◆ **What the exercise asks**:
Count the lines in the data below that have "Config" in them, and reply with only that number.

◆ **Stored data entries**:
-- ==== Sys2Proof/Machine/Fp.lean ====
section
/-! DEFINITION. FP32, BF16 and E4M3 arithmetic with one rounding to nearest, ties to even (R28), on bit patterns held as numbers. -/
namespace Sys2Proof.Machine

/-- The value of a bit pattern: not a number (with its FP32 pattern), an infinity, or the finite number
(-1)^neg x man x 2^exp. -/
inductive Num where
  | nan (bits : Nat)
  | inf (neg : Bool)
  | fin (neg : Bool) (man : Nat) (exp : Int)
  deriving DecidableEq, Repr

/-- The number of binary digits of `n`, found with `fuel` halvings. -/
def bitLenAux : Nat → Nat → Nat
  | 0, _ => 0
  | f + 1, n => if n = 0 then 0 else bitLenAux f (n / 2) + 1

/-- The number of binary digits of `n`. -/
def bitLen (n : Nat) : Nat := if n = 0 then 0 else Nat.log2 n + 1

/-- `n / 2^k` rounded to nearest, ties to even; `sticky` says that the value lies above `n` by less than one unit. -/
def shiftRne (n k : Nat) (sticky : Bool) : Nat :=
  let q := n / 2 ^ k
  let r : Nat := n % 2 ^ k
  if k = 0 then q
  else
    let half := 2 ^ (k - 1)
    if r > half || (r = half && sticky) then q + 1
    else if r = half then q + q % 2
    else q

/-- Packs sign, magnitude `man * 2^exp` (plus a sticky part) into a format of `p` significand bits whose smallest
exponent is `emin` (of the last bit of a subnormal) and whose exponent field is `w` bits wide; infinity on overflow. -/
def packFp (p w : Nat) (emin : Int) (neg : Bool) (man : Nat) (exp : Int) (sticky : Bool) : Nat :=
  let s := if neg then 2 ^ (p - 1 + w) else 0
  if man = 0 then s
  else
    let top : Int := exp + bitLen man
    let e : Int := if top - p < emin then emin else top - p
    let q := if exp ≥ e then man * 2 ^ (exp - e).toNat else shiftRne man (e - exp).toNat sticky
    -- `q` carries into the next binade by itself, because the fields are adjacent
    let bias := (e - emin).toNat
    let bits := if q < 2 ^ (p - 1) then q else bias * 2 ^ (p - 1) + q
    let top := (2 ^ w - 1) * 2 ^ (p - 1)
    s + (if bits ≥ top then top else bits)

/-- Rounds to FP32. -/
def packF32 (neg : Bool) (man : Nat) (exp : Int) (sticky : Bool) : Nat :=
  packFp 24 8 (-149) neg man exp sticky

/-- Rounds to BF16. -/
def packBf16 (neg : Bool) (man : Nat) (exp : Int) (sticky : Bool) : Nat :=
  packFp 8 8 (-133) neg man exp sticky

/-- Quietens a NaN pattern of FP32, keeping its sign and payload (R28). -/
def quiet (b : Nat) : Nat := (b % 2 ^ 32) ||| 0x00400000

/-- Reads an FP32 pattern. -/
def unpackF32 (b : Nat) : Num :=
  let neg : Bool := b / 2 ^ 31 % 2 = 1
  let e : Nat := b / 2 ^ 23 % 256
  let f := b % 2 ^ 23
  if e = 255 then (if f = 0 then .inf neg else .nan b)
  else if e = 0 then .fin neg f (-149)
  else .fin neg (f + 2 ^ 23) ((e : Int) - 150)

/-- A BF16 pattern as FP32: the same upper 16 bits. -/
def bfToF32 (b : Nat) : Nat := (b % 2 ^ 16) * 2 ^ 16

/-- Writes a value as an FP32 pattern. -/
def numToF32 : Num → Nat
  | .nan b => quiet b
  | .inf n => if n then 0xFF800000 else 0x7F800000
  | .fin n m e => packF32 n m e false

/-- Rounds an FP32 pattern once to BF16; a NaN is the upper half of its quiet FP32 pattern (R28). -/
def f32ToBf (b : Nat) : Nat :=
  match unpackF32 b with
  | .nan b => quiet b / 2 ^ 16
  | .inf n => if n then 0xFF80 else 0x7F80
  | .fin n m e => packBf16 n m e false

/-- The NaN of an operation with NaN operands: the one NaN operand, or one of the two (free, log entry 20). -/
def nanOf (a b : Num) : Option Nat :=
  match a, b with
  | .nan x, .nan y => some (quiet (if Config.nanFirst x y then x else y))
  | .nan x, _ => some (quiet x)
  | _, .nan y => some (quiet y)
  | _, _ => none

/-- A NaN made by an invalid operation: quiet, sign and payload free (log entry 20). -/
def newNan (tag : Nat) : Nat := 0x7FC00000 ||| (Config.newNanBits tag % 2 ^ 32)

/-- Exact sum of two finite numbers: sign, magnitude, exponent. A zero sum of unlike signs is +0. -/
def addExact (n1 : Bool) (m1 : Nat) (e1 : Int) (n2 : Bool) (m2 : Nat) (e2 : Int) : Bool × Nat × Int :=
  let e := if e1 ≤ e2 then e1 else e2
  let a := m1 * 2 ^ (e1 - e).toNat
  let b := m2 * 2 ^ (e2 - e).toNat
  if n1 = n2 then (n1, a + b, e)
  else if a > b then (n1, a - b, e)
  else if b > a then (n2, b - a, e)
  else (false, 0, e)

/-- Sum of two values as FP32 pattern. -/
def addNum (a b : Num) : Nat :=
  match nanOf a b with
  | some r => r
  | none =>
    match a, b with
    | .inf x, .inf y => if x = y then numToF32 (.inf x) else newNan 1
    | .inf x, _ => numToF32 (.inf x)
    | _, .inf y => numToF32 (.inf y)
    | .fin n1 m1 e1, .fin n2 m2 e2 =>
      let r := addExact n1 m1 e1 n2 m2 e2
      packF32 r.1 r.2.1 r.2.2 false
    | _, _ => newNan 1

/-- FP32 addition. -/
def fadd (a b : Nat) : Nat := addNum (unpackF32 a) (unpackF32 b)

/-- Negation (sign bit). -/
def fneg (a : Nat) : Nat := if a / 2 ^ 31 % 2 = 1 then a - 2 ^ 31 else a + 2 ^ 31

/-- FP32 subtraction. A NaN operand keeps its own sign (R28). -/
def fsub (a b : Nat) : Nat :=
  match unpackF32 b with
  | .nan _ => fadd a b
  | _ => fadd a (fneg b)

/-- Product as a value, exact. -/
def mulNum (a b : Num) : Num :=
  match nanOf a b with
  | some r => .nan r
  | none =>
    match a, b with
    | .inf x, .inf y => .inf (xor x y)
    | .inf x, .fin y m _ => if m = 0 then .nan (newNan 2) else .inf (xor x y)
    | .fin x m _, .inf y => if m = 0 then .nan (newNan 2) else .inf (xor x y)
    | .fin n1 m1 e1, .fin n2 m2 e2 => .fin (xor n1 n2) (m1 * m2) (e1 + e2)
    | _, _ => .nan (newNan 2)

/-- FP32 multiplication. -/
def fmul (a b : Nat) : Nat := numToF32 (mulNum (unpackF32 a) (unpackF32 b))

/-- a x b + c with one rounding. -/
def ffma (a b c : Nat) : Nat := addNum (mulNum (unpackF32 a) (unpackF32 b)) (unpackF32 c)

/-- FP32 division. -/
def fdiv (a b : Nat) : Nat :=
  let x := unpackF32 a
  let y := unpackF32 b
  match nanOf x y with
  | some r => r
  | none =>
    match x, y with
    | .inf _, .inf _ => newNan 3
    | .inf n, .fin n2 _ _ => numToF32 (.inf (xor n n2))
    | .fin n _ _, .inf n2 => packF32 (xor n n2) 0 0 false
    | .fin n1 m1 e1, .fin n2 m2 e2 =>
      if m2 = 0 then (if m1 = 0 then newNan 3 else numToF32 (.inf (xor n1 n2)))
      else
        let num := m1 * 2 ^ 64
        packF32 (xor n1 n2) (num / m2) (e1 - 64 - e2) (num % m2 ≠ 0)
    | _, _ => newNan 3

/-- Integer square root, one binary digit per step of fuel from the digit `k`. -/
def isqrtAux : Nat → Nat → Nat → Nat
  | 0, _, r => r
  | k + 1, n, r =>
    let t := r + 2 ^ k
    isqrtAux k n (if t * t ≤ n then t else r)

/-- Integer square root of a number below 2^128. -/
def isqrt (n : Nat) : Nat := isqrtAux 64 n 0

/-- FP32 square root. -/
def fsqrt (a : Nat) : Nat :=
  match unpackF32 a with
  | .nan b => quiet b
  | .inf n => if n then newNan 4 else 0x7F800000
  | .fin n m e =>
    if m = 0 then (if n then 0x80000000 else 0)
    else if n then newNan 4
    else
      let odd := (e % 2).toNat
      let v := m * 2 ^ (64 + odd)
      let ev := (e - odd - 64) / 2
      let r := isqrt v
      packF32 false r ev (r * r ≠ v)

/-- An integer as FP32. -/
def intToF32 (i : Int) : Nat := packF32 (i < 0) i.natAbs 0 false

/-- Is the pattern a NaN? -/
def isNan (b : Nat) : Bool := match unpackF32 b with | .nan _ => true | _ => false

/-- Order of two patterns that are not NaN: a < b. Zeros compare equal. -/
def fltb (a b : Nat) : Bool :=
  match unpackF32 a, unpackF32 b with
  | .nan _, _ => false
  | _, .nan _ => false
  | .inf x, .inf y => x && !y
  | .inf x, .fin _ _ _ => x
  | .fin _ _ _, .inf y => !y
  | .fin n1 m1 e1, .fin n2 m2 e2 =>
    let e := if e1 ≤ e2 then e1 else e2
    let p : Int := (m1 * 2 ^ (e1 - e).toNat : Nat)
    let q : Int := (m2 * 2 ^ (e2 - e).toNat : Nat)
    decide ((if n1 then -p else p) < (if n2 then -q else q))

/-- NaN read as minus infinity (Table 6.7, MAX and TOPK). -/
def nanLow (b : Nat) : Nat := if isNan b then 0xFF800000 else b

/-- Magnitude (sign bit cleared). -/
def fabs (b : Nat) : Nat := b % 2 ^ 31

/-- 2^k as FP32. -/
def pow2F32 (k : Int) : Nat := packF32 false 1 k false

/-- A finite FP32 pattern rounded to the nearest integer, ties to even; 0 for a non-finite one. -/
def roundInt (b : Nat) : Int :=
  match unpackF32 b with
  | .fin n m e =>
    let q : Int := if e ≥ 0 then (m * 2 ^ e.toNat : Nat) else (shiftRne m (-e).toNat false : Nat)
    if n then -q else q
  | _ => 0

/-! ### Exponential in fixed point, for the bound of ACT (Table 6.7) -/

/-- A finite FP32 value times 2^64, rounded toward zero; `lim` times 2^64 for a larger magnitude. -/
def fix64 (lim : Nat) (b : Nat) : Int :=
  match unpackF32 b with
  | .fin n m e =>
    let a : Nat := if 0 ≤ e + 64 then m * 2 ^ (e + 64).toNat else m / 2 ^ (-(e + 64)).toNat
    let q : Int := (min a (lim * 2 ^ 64) : Nat)
    if n then -q else q
  | .inf n => if n then -((lim * 2 ^ 64 : Nat) : Int) else ((lim * 2 ^ 64 : Nat) : Int)
  | .nan _ => 0

/-- e^(v / 2^64) as mantissa and exponent, to about 60 bits: range reduction by ln 2 and 20 terms of the series. -/
def expFix (v : Int) : Nat × Int :=
  let ln2 : Int := 12786308645202655660
  let k := (2 * v + ln2) / (2 * ln2)
  let r := v - k * ln2
  let one : Int := (2 ^ 64 : Nat)
  let t := (List.range 20).foldl (fun t i => one + r * t / (one * ((20 - i : Nat) : Int))) one
  (t.toNat, k - 64)

/-- 1 / (1 + e^(-v / 2^64)) times 2^1024. -/
def logistic (v : Int) : Nat :=
  let e := expFix (-v)
  if 0 ≤ e.2 then 2 ^ 1024 / (1 + e.1 * 2 ^ e.2.toNat) else 2 ^ 1024 * 2 ^ (-e.2).toNat / (2 ^ (-e.2).toNat + e.1)

/-- x times the logistic of `v`. -/
def timesLogistic (x : Nat) (v : Int) : Num :=
  match unpackF32 x with
  | .fin n m e => .fin n (m * logistic v) (e - 1024)
  | .inf n => if n then .fin true 0 0 else .inf false
  | .nan b => .nan b

/-- f(x) of ACT for an operand that is not a NaN, to about 59 bits, and whether it is exact: SiLU, GELU in the tanh form, exp, reciprocal
(Table 6.7). -/
def actNum (f x : Nat) : Num × Bool :=
  match f with
  | 0 => (timesLogistic x (fix64 256 x), false)
  | 1 =>
    let v := fix64 256 x
    let one : Int := (2 ^ 64 : Nat)
    let cube := v * v / one * v / one
    (timesLogistic x ((v + 44715 * cube / 1000000) * 29436744586989209809 / one), false)
  | 2 =>
    match unpackF32 x with
    | .inf n => (if n then .fin false 0 0 else .inf false, true)
    | .fin _ m _ => let e := expFix (fix64 256 x); (.fin false e.1 e.2, m == 0)
    | .nan b => (.nan b, true)
  | _ =>
    match unpackF32 x with
    | .inf n => (.fin n 0 0, true)
    | .fin n m e => if m = 0 then (.inf n, true) else (.fin n (2 ^ 200 / m) (-200 - e), 2 ^ 200 % m == 0)
    | .nan b => (.nan b, true)

/-- Magnitude of the BF16 value next below `man * 2^exp`, or equal to it. -/
def bfDown (man : Nat) (exp : Int) : Nat :=
  let e := max (exp + bitLen man - 8) (-133)
  let q := if e ≤ exp then man * 2 ^ (exp - e).toNat else man / 2 ^ (e - exp).toNat
  min 0x7F7F (packBf16 false q e false)

/-- A BF16 value within 1 ulp of a number, as `d` chooses: one of the two that enclose it; of a number that BF16 holds, itself or a
neighbour. Infinities, to which a number of 2^128 or more rounds, and zeros are exact (R28). -/
def bfNear (r : Num × Bool) (d : Nat) : Nat :=
  match r.1 with
  | .inf n => if n then 0xFF80 else 0x7F80
  | .nan b => quiet b / 2 ^ 16
  | .fin n m e =>
    let sign := if n then 0x8000 else 0
    if m = 0 then sign
    else if 128 < e + bitLen m then sign + 0x7F80
    else
      let lo := bfDown m e
      sign + (if r.2 then lo + d % 3 - 1 else lo + d % 2)

/-- ACT of one element, as FP32 pattern (Table 6.7, R28). A NaN keeps sign and payload; ReLU is exact; SiLU, GELU, exp and
reciprocal lie within 1 ulp of f(x), where the table's choice is free; a FUNC that the table does not list gives a free value. -/
def actVal (f x : Nat) : Nat :=
  if isNan x then quiet x
  else if f = 4 then (if x = 0x80000000 then (if Config.maxZeroFirst x 0 then x else 0) else if 0x80000000 < x then 0 else x)
  else if f < 4 then bfToF32 (bfNear (actNum f x) (Config.actTable f x))
  else bfToF32 (Config.actTable f x)

/-- e^x in FP32, rounded to nearest even (R28, R184, R201). DESIGN CHOICE (log entry 23): the exponential is taken from a series to about
59 bits before it is rounded, so for an x that puts e^x nearer than 2^-59 to the middle of two FP32 values the last bit could differ. -/
def expVal (x : Nat) : Nat :=
  match unpackF32 x with
  | .nan b => quiet b
  | .inf n => if n then 0 else 0x7F800000
  | .fin _ m _ => if m = 0 then 0x3F800000 else let e := expFix (fix64 256 x); packF32 false e.1 e.2 true

/-- E4M3 as a value (Table 0.5): bias 7, no infinities, S.1111.111 is NaN. -/
def unpackE4 (b : Nat) : Num :=
  let neg : Bool := b / 128 % 2 = 1
  let e : Nat := b / 8 % 16
  let f := b % 8
  if e = 15 && f = 7 then .nan (if neg then 0xFFC00000 else 0x7FC00000)
  else if e = 0 then .fin neg f (-9)
  else .fin neg (f + 8) ((e : Int) - 10)

/-- E4M3 as FP32. -/
def e4ToF32 (b : Nat) : Nat := numToF32 (unpackE4 b)

/-- Rounds a finite FP32 pattern to E4M3, to nearest, ties to even, clipped to the largest finite magnitude 448;
a NaN or infinite pattern gives the NaN code with its sign. -/
def f32ToE4 (b : Nat) : Nat :=
  match unpackF32 b with
  | .fin n m e =>
    let r := packFp 4 5 (-9) false m e false
    (if r ≥ 0x7F then 0x7E else r) + (if n then 0x80 else 0)
  | .inf n => if n then 0xFF else 0x7F
  | .nan b => if b / 2 ^ 31 % 2 = 1 then 0xFF else 0x7F

end Sys2Proof.Machine
end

◆ **Problem solution**:
5